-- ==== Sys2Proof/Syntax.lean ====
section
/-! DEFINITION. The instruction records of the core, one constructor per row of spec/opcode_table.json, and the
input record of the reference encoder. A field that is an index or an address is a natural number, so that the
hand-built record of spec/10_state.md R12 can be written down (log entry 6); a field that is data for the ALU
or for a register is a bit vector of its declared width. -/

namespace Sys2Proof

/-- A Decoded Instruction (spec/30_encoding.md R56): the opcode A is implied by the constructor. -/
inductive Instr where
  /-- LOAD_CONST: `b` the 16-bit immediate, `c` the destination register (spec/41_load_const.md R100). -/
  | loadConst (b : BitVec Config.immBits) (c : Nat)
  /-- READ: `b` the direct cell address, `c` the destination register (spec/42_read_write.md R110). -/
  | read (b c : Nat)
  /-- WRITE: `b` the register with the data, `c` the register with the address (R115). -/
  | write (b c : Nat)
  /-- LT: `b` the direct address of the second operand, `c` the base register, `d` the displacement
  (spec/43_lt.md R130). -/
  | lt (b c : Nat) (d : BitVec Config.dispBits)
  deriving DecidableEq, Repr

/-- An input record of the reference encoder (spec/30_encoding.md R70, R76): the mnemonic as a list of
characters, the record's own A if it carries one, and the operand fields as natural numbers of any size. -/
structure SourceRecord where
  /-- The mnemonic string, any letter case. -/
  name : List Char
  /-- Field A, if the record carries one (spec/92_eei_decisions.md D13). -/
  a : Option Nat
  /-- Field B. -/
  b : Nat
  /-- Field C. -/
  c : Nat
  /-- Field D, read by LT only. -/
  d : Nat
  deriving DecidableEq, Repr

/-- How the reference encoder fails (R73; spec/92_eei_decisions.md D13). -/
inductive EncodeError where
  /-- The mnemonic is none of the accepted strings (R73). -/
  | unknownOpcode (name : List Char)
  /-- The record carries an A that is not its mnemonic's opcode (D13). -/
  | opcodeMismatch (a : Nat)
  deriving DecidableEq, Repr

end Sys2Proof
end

^^^^

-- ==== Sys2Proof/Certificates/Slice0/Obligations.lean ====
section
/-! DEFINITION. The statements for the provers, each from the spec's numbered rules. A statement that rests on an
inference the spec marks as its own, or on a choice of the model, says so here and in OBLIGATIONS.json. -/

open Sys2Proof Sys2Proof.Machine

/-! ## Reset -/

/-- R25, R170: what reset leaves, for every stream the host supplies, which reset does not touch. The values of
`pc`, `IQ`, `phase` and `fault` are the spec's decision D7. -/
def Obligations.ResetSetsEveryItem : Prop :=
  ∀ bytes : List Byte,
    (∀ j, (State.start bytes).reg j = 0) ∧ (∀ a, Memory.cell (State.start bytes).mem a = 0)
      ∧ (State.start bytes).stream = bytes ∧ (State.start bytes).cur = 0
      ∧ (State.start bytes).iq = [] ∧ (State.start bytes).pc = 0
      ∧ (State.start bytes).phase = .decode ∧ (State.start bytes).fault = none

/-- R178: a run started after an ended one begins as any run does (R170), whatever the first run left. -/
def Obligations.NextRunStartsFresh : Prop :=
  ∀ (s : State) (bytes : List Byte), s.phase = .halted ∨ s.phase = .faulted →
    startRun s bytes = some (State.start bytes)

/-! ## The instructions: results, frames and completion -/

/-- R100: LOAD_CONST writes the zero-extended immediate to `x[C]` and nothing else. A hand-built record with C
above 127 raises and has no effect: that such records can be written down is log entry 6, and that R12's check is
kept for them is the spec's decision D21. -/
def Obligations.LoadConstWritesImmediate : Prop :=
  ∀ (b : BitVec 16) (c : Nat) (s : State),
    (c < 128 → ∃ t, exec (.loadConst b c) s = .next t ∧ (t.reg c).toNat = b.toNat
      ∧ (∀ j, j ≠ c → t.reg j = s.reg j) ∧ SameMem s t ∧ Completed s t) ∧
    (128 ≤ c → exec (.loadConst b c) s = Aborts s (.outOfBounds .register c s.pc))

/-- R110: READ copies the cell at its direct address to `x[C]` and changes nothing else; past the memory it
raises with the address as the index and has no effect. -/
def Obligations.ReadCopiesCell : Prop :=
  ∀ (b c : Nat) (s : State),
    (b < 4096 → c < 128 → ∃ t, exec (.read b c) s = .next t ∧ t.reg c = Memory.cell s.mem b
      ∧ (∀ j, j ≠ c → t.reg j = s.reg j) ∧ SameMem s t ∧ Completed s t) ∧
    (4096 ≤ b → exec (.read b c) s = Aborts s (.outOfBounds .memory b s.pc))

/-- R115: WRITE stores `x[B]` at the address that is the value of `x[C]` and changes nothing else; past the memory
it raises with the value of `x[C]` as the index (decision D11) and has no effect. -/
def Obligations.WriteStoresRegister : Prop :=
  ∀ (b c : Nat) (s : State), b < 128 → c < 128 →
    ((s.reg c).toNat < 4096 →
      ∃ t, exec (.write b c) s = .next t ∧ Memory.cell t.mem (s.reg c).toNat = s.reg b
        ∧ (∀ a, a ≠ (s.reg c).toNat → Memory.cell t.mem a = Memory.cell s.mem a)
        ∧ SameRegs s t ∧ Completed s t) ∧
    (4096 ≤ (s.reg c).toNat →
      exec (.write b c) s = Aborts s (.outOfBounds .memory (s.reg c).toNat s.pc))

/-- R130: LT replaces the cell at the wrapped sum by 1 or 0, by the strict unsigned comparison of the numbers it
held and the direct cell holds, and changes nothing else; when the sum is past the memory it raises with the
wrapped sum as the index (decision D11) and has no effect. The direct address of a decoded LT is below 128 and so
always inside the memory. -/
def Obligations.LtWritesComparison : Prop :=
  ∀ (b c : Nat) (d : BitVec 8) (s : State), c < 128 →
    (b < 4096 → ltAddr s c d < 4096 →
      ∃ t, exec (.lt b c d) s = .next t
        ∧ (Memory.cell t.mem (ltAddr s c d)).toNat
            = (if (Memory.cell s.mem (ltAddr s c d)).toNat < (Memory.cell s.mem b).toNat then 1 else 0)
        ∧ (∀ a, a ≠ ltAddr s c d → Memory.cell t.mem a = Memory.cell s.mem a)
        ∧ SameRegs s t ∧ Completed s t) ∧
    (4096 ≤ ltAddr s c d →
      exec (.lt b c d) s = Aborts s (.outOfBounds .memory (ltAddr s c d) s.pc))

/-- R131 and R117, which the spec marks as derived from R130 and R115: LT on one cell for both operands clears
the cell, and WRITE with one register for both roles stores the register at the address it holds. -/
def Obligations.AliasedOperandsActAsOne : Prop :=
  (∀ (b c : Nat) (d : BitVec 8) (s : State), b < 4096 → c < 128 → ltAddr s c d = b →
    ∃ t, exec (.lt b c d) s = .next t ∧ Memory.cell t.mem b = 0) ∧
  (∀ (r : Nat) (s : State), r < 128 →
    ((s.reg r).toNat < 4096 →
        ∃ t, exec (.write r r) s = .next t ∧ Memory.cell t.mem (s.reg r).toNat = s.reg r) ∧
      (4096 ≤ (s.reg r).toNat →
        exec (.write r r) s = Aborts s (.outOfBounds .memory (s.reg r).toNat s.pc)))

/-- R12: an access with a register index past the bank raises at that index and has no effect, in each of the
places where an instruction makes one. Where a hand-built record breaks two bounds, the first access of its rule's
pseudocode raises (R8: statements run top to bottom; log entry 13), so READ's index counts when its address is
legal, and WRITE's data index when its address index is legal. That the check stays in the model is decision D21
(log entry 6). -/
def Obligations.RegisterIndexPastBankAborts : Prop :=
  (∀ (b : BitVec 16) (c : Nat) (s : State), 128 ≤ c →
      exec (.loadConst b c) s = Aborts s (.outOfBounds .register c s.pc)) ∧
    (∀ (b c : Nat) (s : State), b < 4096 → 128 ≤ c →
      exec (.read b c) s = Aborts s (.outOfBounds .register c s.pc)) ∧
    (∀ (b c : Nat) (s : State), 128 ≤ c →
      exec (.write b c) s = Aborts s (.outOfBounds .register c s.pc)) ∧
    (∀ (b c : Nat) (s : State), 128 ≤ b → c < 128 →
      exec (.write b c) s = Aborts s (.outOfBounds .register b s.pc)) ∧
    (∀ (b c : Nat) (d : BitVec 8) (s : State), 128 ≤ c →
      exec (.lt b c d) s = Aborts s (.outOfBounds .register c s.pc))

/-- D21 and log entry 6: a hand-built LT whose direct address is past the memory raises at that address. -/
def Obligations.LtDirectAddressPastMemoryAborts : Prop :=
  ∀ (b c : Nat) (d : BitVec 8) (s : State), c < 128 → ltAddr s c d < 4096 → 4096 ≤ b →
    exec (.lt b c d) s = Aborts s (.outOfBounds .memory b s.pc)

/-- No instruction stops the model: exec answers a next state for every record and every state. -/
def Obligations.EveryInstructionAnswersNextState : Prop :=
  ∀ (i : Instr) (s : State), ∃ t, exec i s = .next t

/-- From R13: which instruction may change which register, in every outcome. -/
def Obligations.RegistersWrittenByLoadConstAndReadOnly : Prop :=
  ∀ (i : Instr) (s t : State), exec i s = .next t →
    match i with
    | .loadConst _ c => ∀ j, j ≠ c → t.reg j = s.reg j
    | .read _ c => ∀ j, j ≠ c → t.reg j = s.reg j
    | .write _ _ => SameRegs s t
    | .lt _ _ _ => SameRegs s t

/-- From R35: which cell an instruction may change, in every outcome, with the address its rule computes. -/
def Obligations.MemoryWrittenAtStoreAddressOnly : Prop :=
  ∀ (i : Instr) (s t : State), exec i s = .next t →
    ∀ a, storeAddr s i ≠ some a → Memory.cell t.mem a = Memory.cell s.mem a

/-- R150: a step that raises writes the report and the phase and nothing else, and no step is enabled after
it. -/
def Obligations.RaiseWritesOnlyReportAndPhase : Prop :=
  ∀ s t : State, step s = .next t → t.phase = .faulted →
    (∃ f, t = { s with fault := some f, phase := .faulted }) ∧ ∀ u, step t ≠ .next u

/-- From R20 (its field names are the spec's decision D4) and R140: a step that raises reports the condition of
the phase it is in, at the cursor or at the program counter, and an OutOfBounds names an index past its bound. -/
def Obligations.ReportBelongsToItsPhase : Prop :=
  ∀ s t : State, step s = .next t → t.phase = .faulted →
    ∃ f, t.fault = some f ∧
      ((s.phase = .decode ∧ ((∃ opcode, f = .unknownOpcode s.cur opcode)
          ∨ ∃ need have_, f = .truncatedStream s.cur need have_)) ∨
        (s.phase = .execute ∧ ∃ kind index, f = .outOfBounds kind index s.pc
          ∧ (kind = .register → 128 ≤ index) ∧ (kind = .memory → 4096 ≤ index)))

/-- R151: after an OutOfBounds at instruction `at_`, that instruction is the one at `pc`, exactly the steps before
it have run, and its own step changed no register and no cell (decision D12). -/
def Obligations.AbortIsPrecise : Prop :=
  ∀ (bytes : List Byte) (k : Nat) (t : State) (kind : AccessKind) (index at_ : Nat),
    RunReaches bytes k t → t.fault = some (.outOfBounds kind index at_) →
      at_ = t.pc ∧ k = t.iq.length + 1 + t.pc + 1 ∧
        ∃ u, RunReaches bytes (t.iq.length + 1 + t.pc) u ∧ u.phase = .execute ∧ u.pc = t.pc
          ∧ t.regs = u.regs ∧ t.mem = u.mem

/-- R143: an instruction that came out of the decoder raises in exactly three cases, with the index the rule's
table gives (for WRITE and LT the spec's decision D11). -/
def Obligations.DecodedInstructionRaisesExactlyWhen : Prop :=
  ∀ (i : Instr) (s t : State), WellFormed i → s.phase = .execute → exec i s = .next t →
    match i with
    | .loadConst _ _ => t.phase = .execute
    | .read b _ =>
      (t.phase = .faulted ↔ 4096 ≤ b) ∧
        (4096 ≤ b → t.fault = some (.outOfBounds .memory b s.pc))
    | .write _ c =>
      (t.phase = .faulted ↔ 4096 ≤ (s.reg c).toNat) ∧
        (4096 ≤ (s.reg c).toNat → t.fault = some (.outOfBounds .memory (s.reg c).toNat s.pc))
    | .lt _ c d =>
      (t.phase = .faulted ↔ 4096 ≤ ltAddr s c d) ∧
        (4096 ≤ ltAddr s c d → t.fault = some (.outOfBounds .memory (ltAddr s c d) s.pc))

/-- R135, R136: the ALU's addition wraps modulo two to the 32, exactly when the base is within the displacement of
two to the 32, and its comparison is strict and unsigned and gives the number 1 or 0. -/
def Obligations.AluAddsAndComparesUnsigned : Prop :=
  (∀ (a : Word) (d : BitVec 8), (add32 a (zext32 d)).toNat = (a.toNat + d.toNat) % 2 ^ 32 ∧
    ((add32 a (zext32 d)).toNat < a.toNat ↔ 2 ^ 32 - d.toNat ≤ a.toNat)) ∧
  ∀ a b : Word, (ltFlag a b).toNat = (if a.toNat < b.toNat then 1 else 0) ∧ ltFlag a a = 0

^^^^

### [Problem statement]
Restate word for word the lines of the data above, starting at the line containing "The values of" and ending at the line containing "def Obligations.NextRunStartsFresh : Prop", both included, and nothing more.

### [Answer box]
/-- R25, R170: what reset leaves, for every stream the host supplies, which reset does not touch. The values of
`pc`, `IQ`, `phase` and `fault` are the spec's decision D7. -/
def Obligations.ResetSetsEveryItem : Prop :=
  ∀ bytes : List Byte,
    (∀ j, (State.start bytes).reg j = 0) ∧ (∀ a, Memory.cell (State.start bytes).mem a = 0)
      ∧ (State.start bytes).stream = bytes ∧ (State.start bytes).cur = 0
      ∧ (State.start bytes).iq = [] ∧ (State.start bytes).pc = 0
      ∧ (State.start bytes).phase = .decode ∧ (State.start bytes).fault = none

/-- R178: a run started after an ended one begins as any run does (R170), whatever the first run left. -/
def Obligations.NextRunStartsFresh : Prop :=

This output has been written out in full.